A taste for healthy foods forms earlyWhat if babies were born with a taste for nutritious fruits and veggies rather than the super-sweet foods that most kids enjoy? That would certainly make it easier to get kids to eat foods that are good for them. If kids loved eating fruits and veggies, imagine what an impact it would have on the growing rate of childhood obesity. The time to begin exposing kids to healthy foods is early. How early? According to some research, while they’re still in the womb.

Do Preferences for Healthy Foods Begin in Utero?

What you eat through life counts and what you eat during pregnancy matters too – not only for the health of a growing baby but for shaping their food preferences later in life. According to a study published in the journal Pediatrics, the type of food a baby is exposed to in utero shapes their food preferences later.

How so? When babies are developing they’re cloaked in a layer of protective amniotic fluid. The amniotic fluid that surrounds them takes on the taste and aroma of what mom eats. The “flavor” of the amniotic fluid babies are protected by and absorb through their mouths shapes what they enjoy eating after birth.

To test this idea, researchers had one group of pregnant women drink carrot juice each day over the course of their pregnancy. Another group drank carrot juice only during breastfeeding while still another drank none at all. After the babies were born and began eating solid food, the infants exposed to carrot juice in utero preferred eating cereal made with carrot juice over cereal made with water and they ate more of it. Sounds like a good reason to munch on lots of colorful veggies when you’re pregnant, doesn’t it? This may help your growing bundle of joy appreciate the taste of vitamin, mineral and antioxidant-rich food over processed foods and sugary beverages.

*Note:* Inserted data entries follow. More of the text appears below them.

-- ==== Sys2Proof/Laws/Memory.lean ====
section
/-! SUPPORT. The DATA space: every operation keeps the canonical form, and a read after a write gives what was written there
and what stood everywhere else. -/

namespace Sys2Proof.Machine

@[simp] theorem Memory.read_nil (a : Nat) : Memory.read [] a = none := rfl

@[simp] theorem Memory.read_cons (b : Nat) (v : Byte) (rest : Memory) (a : Nat) :
    Memory.read ((b, v) :: rest) a = if a = b then some v else Memory.read rest a := rfl

@[simp] theorem cellsRiseFrom_cons (lo b : Nat) (v : Byte) (rest : Memory) :
    cellsRiseFrom lo ((b, v) :: rest) = true ↔ lo ≤ b ∧ b < 2147483648 ∧ cellsRiseFrom (b + 1) rest = true := by
  simp [cellsRiseFrom, and_assoc]

/-- A lower start is a weaker demand. -/
theorem cellsRiseFrom_mono {lo lo' : Nat} (h : lo' ≤ lo) : ∀ {m : Memory}, cellsRiseFrom lo m = true →
    cellsRiseFrom lo' m = true
  | [], _ => rfl
  | (b, v) :: rest, hm => by
    rw [cellsRiseFrom_cons] at hm ⊢
    exact ⟨h.trans hm.1, hm.2⟩

/-- Nothing is listed below the start of a rising list. -/
theorem Memory.read_below {lo a : Nat} (h : a < lo) : ∀ {m : Memory}, cellsRiseFrom lo m = true → Memory.read m a = none
  | [], _ => rfl
  | (b, v) :: rest, hm => by
    rw [cellsRiseFrom_cons] at hm
    rw [Memory.read_cons, if_neg (by omega)]
    exact Memory.read_below (lo := b + 1) (by omega) hm.2.2

/-- A write keeps the order, from a start it does not undercut. -/
theorem cellsRiseFrom_write {lo a : Nat} (v : Byte) (hlo : lo ≤ a) (ha : a < 2147483648) :
    ∀ {m : Memory}, cellsRiseFrom lo m = true → cellsRiseFrom lo (Memory.write m a v) = true
  | [], _ => by simp [Memory.write, cellsRiseFrom, hlo, ha]
  | (b, w) :: rest, hm => by
    rw [cellsRiseFrom_cons] at hm
    unfold Memory.write
    split
    · rename_i h
      rw [cellsRiseFrom_cons, cellsRiseFrom_cons]
      exact ⟨hlo, ha, h, hm.2⟩
    · split
      · rename_i h
        subst h
        rw [cellsRiseFrom_cons]
        exact ⟨hlo, ha, hm.2.2⟩
      · rw [cellsRiseFrom_cons]
        exact ⟨hm.1, hm.2.1, cellsRiseFrom_write v (by omega) ha hm.2.2⟩

/-- A write keeps the canonical form. -/
theorem Memory.wf_write {m : Memory} {a : Nat} (v : Byte) (ha : a < 2147483648) (hm : Memory.wf m = true) :
    Memory.wf (Memory.write m a v) = true := cellsRiseFrom_write v (Nat.zero_le a) ha hm

/-- A read after a write. -/
theorem Memory.read_write (m : Memory) (a : Nat) (v : Byte) (c : Nat) :
    Memory.read (Memory.write m a v) c = if c = a then some v else Memory.read m c := by
  induction m with
  | nil => simp [Memory.write]
  | cons p rest ih =>
    obtain ⟨b, w⟩ := p
    unfold Memory.write
    split
    · simp
    · split
      · rename_i h
        subst h
        by_cases hc : c = a <;> simp [hc]
      · by_cases hc : c = b
        · subst hc
          simp
          omega
        · simp [hc, ih]

/-- A DATA array of at most 2^31 bytes is in canonical form. -/
theorem cellsRiseFrom_cellsFrom (bs : List Byte) : ∀ a lo : Nat, lo ≤ a → a + bs.length ≤ 2147483648 →
    cellsRiseFrom lo (cellsFrom a bs) = true := by
  induction bs with
  | nil => intros; rfl
  | cons b bs ih =>
    intro a lo hlo hlen
    rw [List.length_cons] at hlen
    rw [cellsFrom, cellsRiseFrom_cons]
    exact ⟨hlo, by omega, ih (a + 1) (a + 1) le_rfl (by omega)⟩

theorem Memory.wf_ofBytes {bs : List Byte} (h : bs.length ≤ 2147483648) : Memory.wf (Memory.ofBytes bs) = true :=
  cellsRiseFrom_cellsFrom bs 0 0 le_rfl (by omega)

/-- What an array laid down at `a` reads as. -/
theorem Memory.read_cellsFrom (bs : List Byte) : ∀ a c : Nat,
    Memory.read (cellsFrom a bs) c = if a ≤ c then bs[c - a]? else none := by
  induction bs with
  | nil => intro a c; simp [cellsFrom]
  | cons b bs ih =>
    intro a c
    rw [cellsFrom, Memory.read_cons, ih]
    by_cases h : c = a
    · subst h; simp
    · by_cases h' : a ≤ c
      · obtain ⟨d, rfl⟩ : ∃ d, c = a + (d + 1) := ⟨c - a - 1, by omega⟩
        rw [if_neg h, if_pos (by omega), if_pos h']
        simp [show a + (d + 1) - (a + 1) = d by omega, show a + (d + 1) - a = d + 1 by omega]
      · rw [if_neg h, if_neg (by omega), if_neg h']

/-- Byte k of a DATA array. -/
theorem Memory.read_ofBytes (bs : List Byte) (k : Nat) : Memory.read (Memory.ofBytes bs) k = bs[k]? := by
  simp [Memory.ofBytes, Memory.read_cellsFrom]

/-- A range read answers bytes exactly when every byte of the range is there, and then they are those bytes. -/
theorem Memory.readRange_eq_some (m : Memory) (n : Nat) : ∀ (a : Nat) (bs : List Byte),
    Memory.readRange m a n = some bs ↔ bs.length = n ∧ ∀ k, k < n → Memory.read m (a + k) = bs[k]? := by
  induction n with
  | zero =>
    intro a bs
    simp only [Memory.readRange, Option.some.injEq]
    constructor
    · rintro rfl; simp
    · rintro ⟨h, -⟩; exact (List.length_eq_zero_iff.mp h).symm
  | succ n ih =>
    intro a bs
    rw [Memory.readRange]
    constructor
    · intro h
      split at h
      · rename_i b cs hb hcs
        obtain rfl := Option.some.inj h
        obtain ⟨hlen, hread⟩ := (ih (a + 1) cs).mp hcs
        refine ⟨by simp [hlen], fun k hk => ?_⟩
        cases k with
        | zero => simpa using hb
        | succ k =>
          have := hread k (by omega)
          rw [show a + (k + 1) = a + 1 + k by omega, this]
          simp
      · exact absurd h (by simp)
    · rintro ⟨hlen, hread⟩
      cases bs with
      | nil => simp at hlen
      | cons b cs =>
        have hb : Memory.read m a = some b := by simpa using hread 0 (by omega)
        have hcs : Memory.readRange m (a + 1) n = some cs := by
          refine (ih (a + 1) cs).mpr ⟨by simpa using hlen, fun k hk => ?_⟩
          have := hread (k + 1) (by omega)
          rw [show a + (k + 1) = a + 1 + k by omega] at this
          simpa using this
        rw [hb, hcs]

/-- A range read answers nothing exactly when a byte of the range is absent. -/
theorem Memory.readRange_eq_none (m : Memory) (n : Nat) : ∀ a : Nat,
    Memory.readRange m a n = none ↔ ∃ k, k < n ∧ Memory.read m (a + k) = none := by
  induction n with
  | zero => intro a; simp [Memory.readRange]
  | succ n ih =>
    intro a
    rw [Memory.readRange]
    constructor
    · intro h
      cases hb : Memory.read m a with
      | none => exact ⟨0, by omega, by simpa using hb⟩
      | some b =>
        cases hcs : Memory.readRange m (a + 1) n with
        | none =>
          obtain ⟨k, hk, hr⟩ := (ih (a + 1)).mp hcs
          exact ⟨k + 1, by omega, by rwa [show a + (k + 1) = a + 1 + k by omega]⟩
        | some cs => simp [hb, hcs] at h
    · rintro ⟨k, hk, hr⟩
      cases k with
      | zero => rw [Nat.add_zero] at hr; simp [hr]
      | succ k =>
        have : Memory.readRange m (a + 1) n = none :=
          (ih (a + 1)).mpr ⟨k, by omega, by rwa [show a + 1 + k = a + (k + 1) by omega]⟩
        rw [this]
        split <;> simp_all

/-- The window of a DATA array that a range check admits. -/
theorem Memory.readRange_window (before bytes after : List Byte) :
    Memory.readRange (Memory.ofBytes (before ++ bytes ++ after)) before.length bytes.length = some bytes := by
  refine (Memory.readRange_eq_some _ _ _ _).mpr ⟨rfl, fun k hk => ?_⟩
  rw [Memory.read_ofBytes, List.append_assoc, List.getElem?_append_right (by omega),
    List.getElem?_append_left (by omega)]
  congr 1
  omega

end Sys2Proof.Machine
end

 Food Preferences Form Early

Research shows taste buds develop in babies at around two months of gestation. Each day they swallow amniotic fluid that takes on the flavor of whatever their mom chooses to eat. By the time a baby is born, its sense of taste is the most developed of any of its senses. The average baby has an innate preference for sweet foods since sweet implies a source of readily available carbs that can be used for energy. Babies also have a negative reaction to sour or bitter foods. Despite this preference for sweet over sour of bitter, food preferences are partially shaped by what a developing baby is exposed to early in life. Want them to eat veggies later? Then eat veggies yourself.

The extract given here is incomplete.